The growing threat of catastrophic cyber attacks is transforming the cybersecurity industry from a business dominated by a handful of incumbents to a growing area driven by new entrants into the market.

Along with that expanding marketplace comes a pressing need for qualified cybersecurity professionals, federal statistics show.

Cyber crime can take a variety of forms, including identity theft, hacking, financial fraud, cyber bullying and even website defacement. For businesses, a hacked network can mean the loss of sensitive trade secrets or the personal information of customers.

A June 2014 report by the Center for Strategic and International Studies (CSIS) estimated that cyber crime costs the world economy more than $455 billion each year, a number that equals about 1% of global income. The losses come in the form of missed opportunities, the theft of intellectual property and sensitive business information, and the costs associated with trying to secure networks.

Recent examples of Internet-based intrusions involving North American retailers are numerous.
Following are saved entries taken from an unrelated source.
-- ==== Sys2Proof/Tests/Slice0.lean ====
section
/-! SUPPORT. Tests: the terms the checks refuse, every word's decoding as `95_test_vectors.md` §2.1 writes it out, one
step of each operation and agent from the vectors of §1 and §2, and for every obligation with hypotheses a state and
operands that meet them. -/

namespace Sys2Proof.Tests

open Sys2Proof Sys2Proof.Machine

/-! ## Helpers -/

/-- A ring of capacity `2 ^ k` with the indices `(w, r, w_sync, r_sync)` and the cells given. -/
def ring (k w r wSync rSync : Nat) (cells : Memory) : State :=
  { State.launch ⟨k, 64, 8, .unfixed, false⟩ [] [] false [] with
    w := w, r := r, wSync := wSync, rSync := rSync, storage := cells }

/-- Cells 0 to 6 of a ring of 8, the bytes of scenario 1.1. -/
def sevenCells : Memory := [(0, 0x41), (1, 0x42), (2, 0x43), (3, 0x44), (4, 0x45), (5, 0x46), (6, 0x47)]

/-- Scenario 1.2: `(2, 6, 2, 6)`, four bytes that wrap. -/
def wrapped : State := ring 3 2 6 2 6 [(0, 0x33), (1, 0x34), (6, 0x31), (7, 0x32)]

/-- A full ring of 8, `(7, 0, 7, 0)`. -/
def full : State := ring 3 7 0 7 0 sevenCells

/-- The full ring with its offer `(0, 7)` outstanding. -/
def offered : State :=
  { full with
    drnState := .offer, offerLen := 7, offers := [⟨0, 7, [0x41, 0x42, 0x43, 0x44, 0x45, 0x46, 0x47]⟩] }

/-- The reset state with the words given as the program. -/
def program (ops : List Word) : State := { State.reset with ops := ops }

/-- What a next state shows. -/
def shown {α : Type} (f : State → α) : Host.Outcome State Fault Refusal → Option α
  | .next s => some (f s)
  | .fault _ => none
  | .refused _ => none

/-- The four indices of a state. -/
def indices (s : State) : Nat × Nat × Nat × Nat := (s.w, s.r, s.wSync, s.rSync)

/-! ## The checks on terms refuse what is ill formed -/

theorem test_wf_rdreg_refused : (Instr.rdreg 7).wf = false ∧ (Instr.rdreg 15).wf = false := by decide
theorem test_wf_rdreg_accepted : (Instr.rdreg 0).wf = true ∧ (Instr.rdreg 6).wf = true := by decide
theorem test_legal_k_low : Params.legal ⟨0, 64, 8, .unfixed, false⟩ = false := by decide
theorem test_legal_k_high : Params.legal ⟨17, 64, 8, .unfixed, false⟩ = false := by decide
theorem test_legal_chunk_low : Params.legal ⟨3, 0, 8, .unfixed, false⟩ = false := by decide
theorem test_legal_chunk_high : Params.legal ⟨3, 2 ^ 24, 8, .unfixed, false⟩ = false := by decide
theorem test_legal_depth_low : Params.legal ⟨3, 64, 0, .unfixed, false⟩ = false := by decide
theorem test_legal_bounds :
    Params.legal ⟨1, 1, 1, .dropNew, true⟩ = true ∧ Params.legal ⟨16, 2 ^ 24 - 1, 1, .dropOldest, true⟩ = true := by
  decide

/-! ## Every operation's word (`95_test_vectors.md` §2.1) -/

theorem test_decode_avail : decode 0x10000000 = .ok .avail := by decide
theorem test_decode_avail_reserved : decode 0x10000001 = .error .reservedField := by decide
theorem test_decode_isfull : decode 0x20000000 = .ok .isfull := by decide
theorem test_decode_push : decode 0x300000FF = .ok (.push 0xFF) := by decide
theorem test_decode_push_reserved : decode 0x30000100 = .error .reservedField := by decide
theorem test_decode_advrd : decode 0x4000FFFF = .ok (.advrd 65535) := by decide
theorem test_decode_advrd_reserved : decode 0x40010000 = .error .reservedField := by decide
theorem test_decode_drain_tick : decode 0x50000000 = .ok .drainTick := by decide
theorem test_decode_drain_done : decode 0x50000001 = .ok .drainDone := by decide
theorem test_decode_drain_reserved : decode 0x50000002 = .error .reservedField := by decide
theorem test_decode_capture : decode 0x60000000 = .ok .capture := by decide
theorem test_decode_capture_reserved : decode 0x6F000000 = .error .reservedField := by decide
theorem test_decode_setline : decode 0x7801C200 = .ok (.setline 8 115200) := by decide
theorem test_decode_setline_ones : decode 0x7FFFFFFF = .ok (.setline 15 16777215) := by decide
theorem test_decode_getbaud : decode 0x80000000 = .ok .getbaud := by decide
theorem test_decode_fence : decode 0x90000000 = .ok .fence := by decide
theorem test_decode_fence_reserved : decode 0x90000010 = .error .reservedField := by decide
theorem test_decode_rdreg : decode 0xA0000004 = .ok (.rdreg 4) := by decide
theorem test_decode_rdreg_register :
    decode 0xA0000007 = .error .reservedRegister ∧ decode 0xA000000F = .error .reservedRegister := by decide
theorem test_decode_rdreg_reserved : decode 0xA0000010 = .error .reservedField := by decide
theorem test_decode_opcodes :
    decode 0 = .error .reservedOpcode ∧ decode 0xB0000000 = .error .reservedOpcode
      ∧ decode 0xFFFFFFFF = .error .reservedOpcode := by decide
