-- ==== Sys2Proof/Machine/PowerOn.lean ====
section
/-! DEFINITION. The power-on state of each block. -/

namespace Sys2Proof.Machine


/-- R7: no frame in progress. -/
def Reception.none : Reception :=
  { state := .idle, count := 0, symbolError := false, declared := Option.none, bytes := [] }

/-- R7: the line port at power-on. -/
def LinePort.powerOn : LinePort :=
  { line := .down, alignCount := 0, errorCount := 0, cleanCount := 0, rx := Reception.none }

/-- R58: the classifier IDLE with its record empty. -/
def Classifier.empty : Classifier :=
  { state := .idle, bank := .a, generation := 0, start := 0, facts := Option.none, outcome := .pending,
    trigger := Option.none, reservation := Option.none, slot := Option.none, resetMark := false }

/-- R38: the table store at power-on. -/
def TableStore.powerOn (straps : BitVec 6) : TableStore :=
  { bankA := Bank.generation0 straps, bankB := Bank.generation0 straps, active := .a, generation := 0,
    phase := .steady, dirty := false }

/-- R77, R80: the cell pool at power-on. -/
def Pool.powerOn : Pool :=
  { free := 1024, used := { n := 0, s := 0 }, armed := true }

/-- R108: a pacer lane at power-on. -/
def PacerLane.empty : PacerLane :=
  { history := [], head := .none, release := Option.none }

/-- R116: a cadence unit at power-on. -/
def Cadence.powerOn : Cadence :=
  { timer := .stopped, owed := [], forced := false, seq := 0 }

/-- R7: the transmitter free, before its first launch. -/
def Transmitter.powerOn : Transmitter :=
  { launch := Option.none, close := .none }

/-- R126, R128: the agent at power-on. -/
def Agent.powerOn : Agent :=
  { state := .waiting, queue := [], hand := .none }

/-- R161: every capture slot EMPTY. -/
def CaptureStore.empty : CaptureStore :=
  { slots := Vector.replicate 4 .empty, claims := [] }

/-- Table 10-6, arrival line group, every counter 0: the second counter is octets received. -/
def zeroArrival : Vector Counter 14 :=
  (Vector.replicate 14 (.frame 0)).set 1 (.octet 0)

/-- Table 10-6, egress line and class group, every counter 0: the third counter is launched octets. -/
def zeroEgress : Vector Counter 9 :=
  (Vector.replicate 9 (.frame 0)).set 2 (.octet 0)

/-- R169: every counter of the part 0. -/
def Counters.zero : Counters :=
  { arrival := { n := zeroArrival, s := zeroArrival }
    egress := { n := Vector.replicate 8 zeroEgress, s := Vector.replicate 8 zeroEgress }
    line := { n := Vector.replicate 6 (.frame 0), s := Vector.replicate 6 (.frame 0) }
    hits := Vector.replicate 42 (.frame 0)
    capture := Vector.replicate 2 (.frame 0) }

end Sys2Proof.Machine
end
Since late 2013, Target, Michaels, Neiman Marcus, Albertsons, Supervalu and Home Depot have reported major network hacks – cyber attacks that exposed the credit card numbers and other personal information of millions of customers.

Additionally, a Russian crime ring has been implicated in the theft of more than 1 billion usernames and passwords along with 500 million email addresses.

Cyber attacks of this nature are contributing to growing reports of identity theft. In 2013, ID theft complaints topped the Federal Trade Commission’s national ranking of consumer complaints, accounting for 14% of the more than 2 million complaints.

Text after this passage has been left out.